Финальным этапом был офтальмологический тест. Довольно занятная проверка даже во взрослом возрасте. Всегда есть что-то возбуждающее в попытке превозмочь этот лилипутский алфавит. Ты начинаешь преувеличенно и забавно щуриться, чтобы в результате рассмотреть Н вместо М. Что касается Мартина, вердикт не подлежал сомнению. «Твое зрение снизилось за последний год. Тебе придется носить очки», – заключила медсестра. В десять лет такое известие обычно воспринимают с удовольствием. Тогда еще не знают, что потеряют многие часы, отыскивая эти два круглых стеклышка, без которых невозможно выйти из дому, как не знают и того, что эти стеклышки разобьются перед очень важной встречей и придется как-то выпутываться в полном тумане; и наконец, невозможно предвидеть, что однажды тебе придется носить хирургическую маску и ты будешь передвигаться в мире, подчиненном диктату запотевших очков. Но в тот момент Мартину казалось, что очки придадут ему серьезный вид или, по крайней мере, умный и, возможно, это понравится Бетти.

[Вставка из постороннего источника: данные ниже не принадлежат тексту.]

/-- A request of two by two words at 0x300000, and one that reserves a bit. -/
def tileReq : Nat := 0x300000 + 2 ^ (8 * 9) * 2 + 2 ^ (8 * 10) * 2 + 2 ^ (8 * 12) * 2 + 2 ^ (8 * 14) * 2 + 2 ^ (8 * 0x14) * 2 +
  2 ^ (8 * 0x18) * 2 + 2 ^ 192 * 2 ^ 192 * 8

theorem witness_transferEvents :
    let a := moves (xfer3 .get .issued [] none none) (.transferArrive 3) id
    let r := xfer3 .get .issued [] (some 2) none
    let tl := xfer3 .tile .issued [] none none
    let reads (s : State) := s.engineWords (.streamer 3) (s.streamUnder tl tl.src tl.stall) tl.src 8
    let b := moves tl (.transferArrive 3) fun m => m.write 0x200000 64 tileReq
    let c := moves tl (.transferArrive 3) fun m => m.write 0x200000 64 (tileReq + 2 ^ 511)
    let x := xfer3 .get .moving [(0, 2), (5, 16)] none none
    let p : State := { moves x (.streamerPiece 3) id with drawn := [2] }
    let gv : Xfer := { xfer3 .getv .moving [(0, 1)] none none with place := none }
    let v := moves gv (.streamerPiece 3) id
    let f := moves (xfer3 .get .moving [] (some 2) none) (.transferFinish 3) id
    let g := moves (xfer3 .get .moving [] none (some (0x20, 5))) (.transferFinish 3) id
    let w := moves (xfer3 .get .ring [] (some 2) none) (.ringReserve 0 2) id
    let fills (l : List Rec) := (moves { gv with left := [], vec := some (7, false) } (.transferFinish 3) id).modHere fun c =>
      { c with st := .ready, recs := l }
    let rv (n : Nat) : Rec := { rec1 (.remote false) (own 0) with isV := true, reg := 0, seq := n }
    (sget 3 a.xfers = some (xfer3 .get .issued [] none none)) ∧
    (sget 3 (moves r (.transferArrive 3) id).xfers = some r ∧ r.ring = some 2) ∧
    (reads b = (.val tileReq false, b) ∧ (lo64 tl.src).toNat % 8 = 0) ∧
    (∃ bx, parseTile tileReq = some bx ∧ bx.bytes ≤ tl.room ∧ 15 < bx.bytes) ∧
    (reads c = (.val (tileReq + 2 ^ 511) false, c) ∧ parseTile (tileReq + 2 ^ 511) = none) ∧
    (runLength x.left ≠ 0 ∧ p.suspended x = false ∧ x.tile = none ∧ x.place = some (own 0x40) ∧ x.rsize = 0 ∧
      (own 0x40).win ≠ .combMem ∧ (chosen p).rangeHeld x (own 0x40) = true ∧ (lo64 x.src).toNat % 4 = 0 ∧
      runAt x.left (p.pick (runLength x.left)).1 = 5 ∧
      (chosen p).engineRead (.streamer 3) ((chosen p).streamUnder x (bytePlus x.src 20) (x.stallOf 5)) (bytePlus x.src 20) 4 false =
        (.val 0 false, chosen p)) ∧
    v.engineRead (.streamer 3) (v.streamUnder gv gv.src (gv.stallOf 0)) gv.src 64 false = (.val 0 false, v) ∧
    ((fills [rv 8, rv 9]).fillWaits gv.fillTag = true ∧ (fills [rv 9]).fillWaits gv.fillTag = false ∧
      ((fills [rv 9]).ctx 0 0).recs.filter (fun k => k.isV && k.reg == gv.reg) = [rv 9]) ∧
    (f.turn ≤ 0 ∧ 0 < ({ f with turn := 1 } : State).turn) ∧
    ((∀ e ∈ f.flights, e.by_ ≠ .streamer 3) ∧ f.xferLive (xfer3 .get .moving [] (some 2) none) = true ∧
      ((f.core 0).chan 0).finished = [] ∧ (f.core 0).mailbox.length < 32 ∧ sget 2 (f.core 0).rings = some { ring2 with free := 64, filled := 0 }) ∧
    (g.xferLive (xfer3 .get .moving [] none (some (0x20, 5))) = true ∧ ((g.core 0).chan 0).err = false) ∧
    ((w.xfers.find? fun e => e.2.st == .ring && e.2.core == 0 && e.2.ring == some 2 && w.xferLive e.2) =
        some (3, xfer3 .get .ring [] (some 2) none) ∧
      sget 2 (w.core 0).rings = some { ring2 with free := 64, filled := 0 } ∧ 64 ≤ 64 ∧ w.halts 0 = false) := by
  refine ⟨?_, ?_, ?_, ⟨_, rfl, ?_⟩, ?_⟩ <;> decide +kernel

/-- Request 7 at the cell at 0x200000 whose control word is given, and at 0x200100. -/
def promised (op : PromOp) (ctl ctl2 : Nat) : State :=
  ({ system fun m => (m.write 0x200008 8 ctl).write 0x200108 8 ctl2 with
    promReqs := [(7, { op := op, core := 0, cx := 0, gen := 0, ptroot := 0x100000, asid := 0, user := true, a := 0x200000, b := 0x200100 })],
    event := .promiseRequest 7 } : State).modHere fun c => { c with st := .parked, wait := .answer, stage := .acted 1 }
def req7 (op : PromOp) : PromReq :=
  { op := op, core := 0, cx := 0, gen := 0, ptroot := 0x100000, asid := 0, user := true, a := 0x200000, b := 0x200100 }

/-- The request meets the conditions under which an agent acts on it. -/
def actsOn (op : PromOp) (c1 c2 : Nat) : Bool :=
  let s := promised op c1 c2
  decide (sget 7 s.promReqs = some (req7 op) ∧ s.stalled (userLoc 0x200000) = false ∧
    s.marked (.promise 0) (userLoc 0x200000) 16 = false ∧ s.mem.poisoned 0x200000 16 = false ∧
    s.lost = [] ∧ s.engineAddr ((req7 op).under 0) (0x200000 : W72) op.use = (.ok (userLoc 0x200000), s) ∧
    s.mem.read 0x200008 8 = c1 ∧ s.mem.read 0x200108 8 = c2 ∧
    s.engineAddr ((req7 op).under (s.agentHive 0x200000)) (0x200100 : W72) .load = (.ok (userLoc 0x200100), s) ∧
    s.engineAddr ((req7 op).under 0) (0x200100 : W72) .atomic = (.ok (userLoc 0x200100), s))
def asks : State := memory.modHere fun c => c.setS 5 0x10050 false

В тот же вечер Мартин вручил предписание отцу, который невольно увидел в этом следствие разрыва с Жанной. «У него понижается зрение, потому что он не хочет видеть новую реальность жизни…» Интересная теория, хотя и не изменившая ход событий. Жанна не собиралась спешно возвращаться в Лондон из-за того, что ее сын потерял десять процентов зрения на левом глазу. Назавтра они отправились в оптику. Как ни странно, ни одной пары очков на витрине не обнаружилось.
– Придется подождать конца забастовки, чтобы доставили новую партию. У меня практически ничего нет в запасе, – объяснил торговец.
– И что теперь делать? – спросил Джон.
– А это вы у железнодорожников спросите. Я покажу вам каталог, пусть ваш сынок выберет модель себе по вкусу. Я закажу, как только появится возможность.
– …
– А пока что я, наверно, могу предложить вам вот эти…
Продавец открыл ящик и достал оттуда круглые очки в черной оправе. Мартин на них глянул в полном расстройстве. Примерив, он решил, что выглядит в них странновато. Продавец добавил, что сможет вставить нужные линзы прямо сегодня. Отец пришел в восторг:
– Они так тебе идут! Даже не нужно просматривать каталог. Они просто идеальны!
Мальчик немедленно уверился, что отцовский энтузиазм был наигранным и преследовал одну цель: больше сюда не возвращаться.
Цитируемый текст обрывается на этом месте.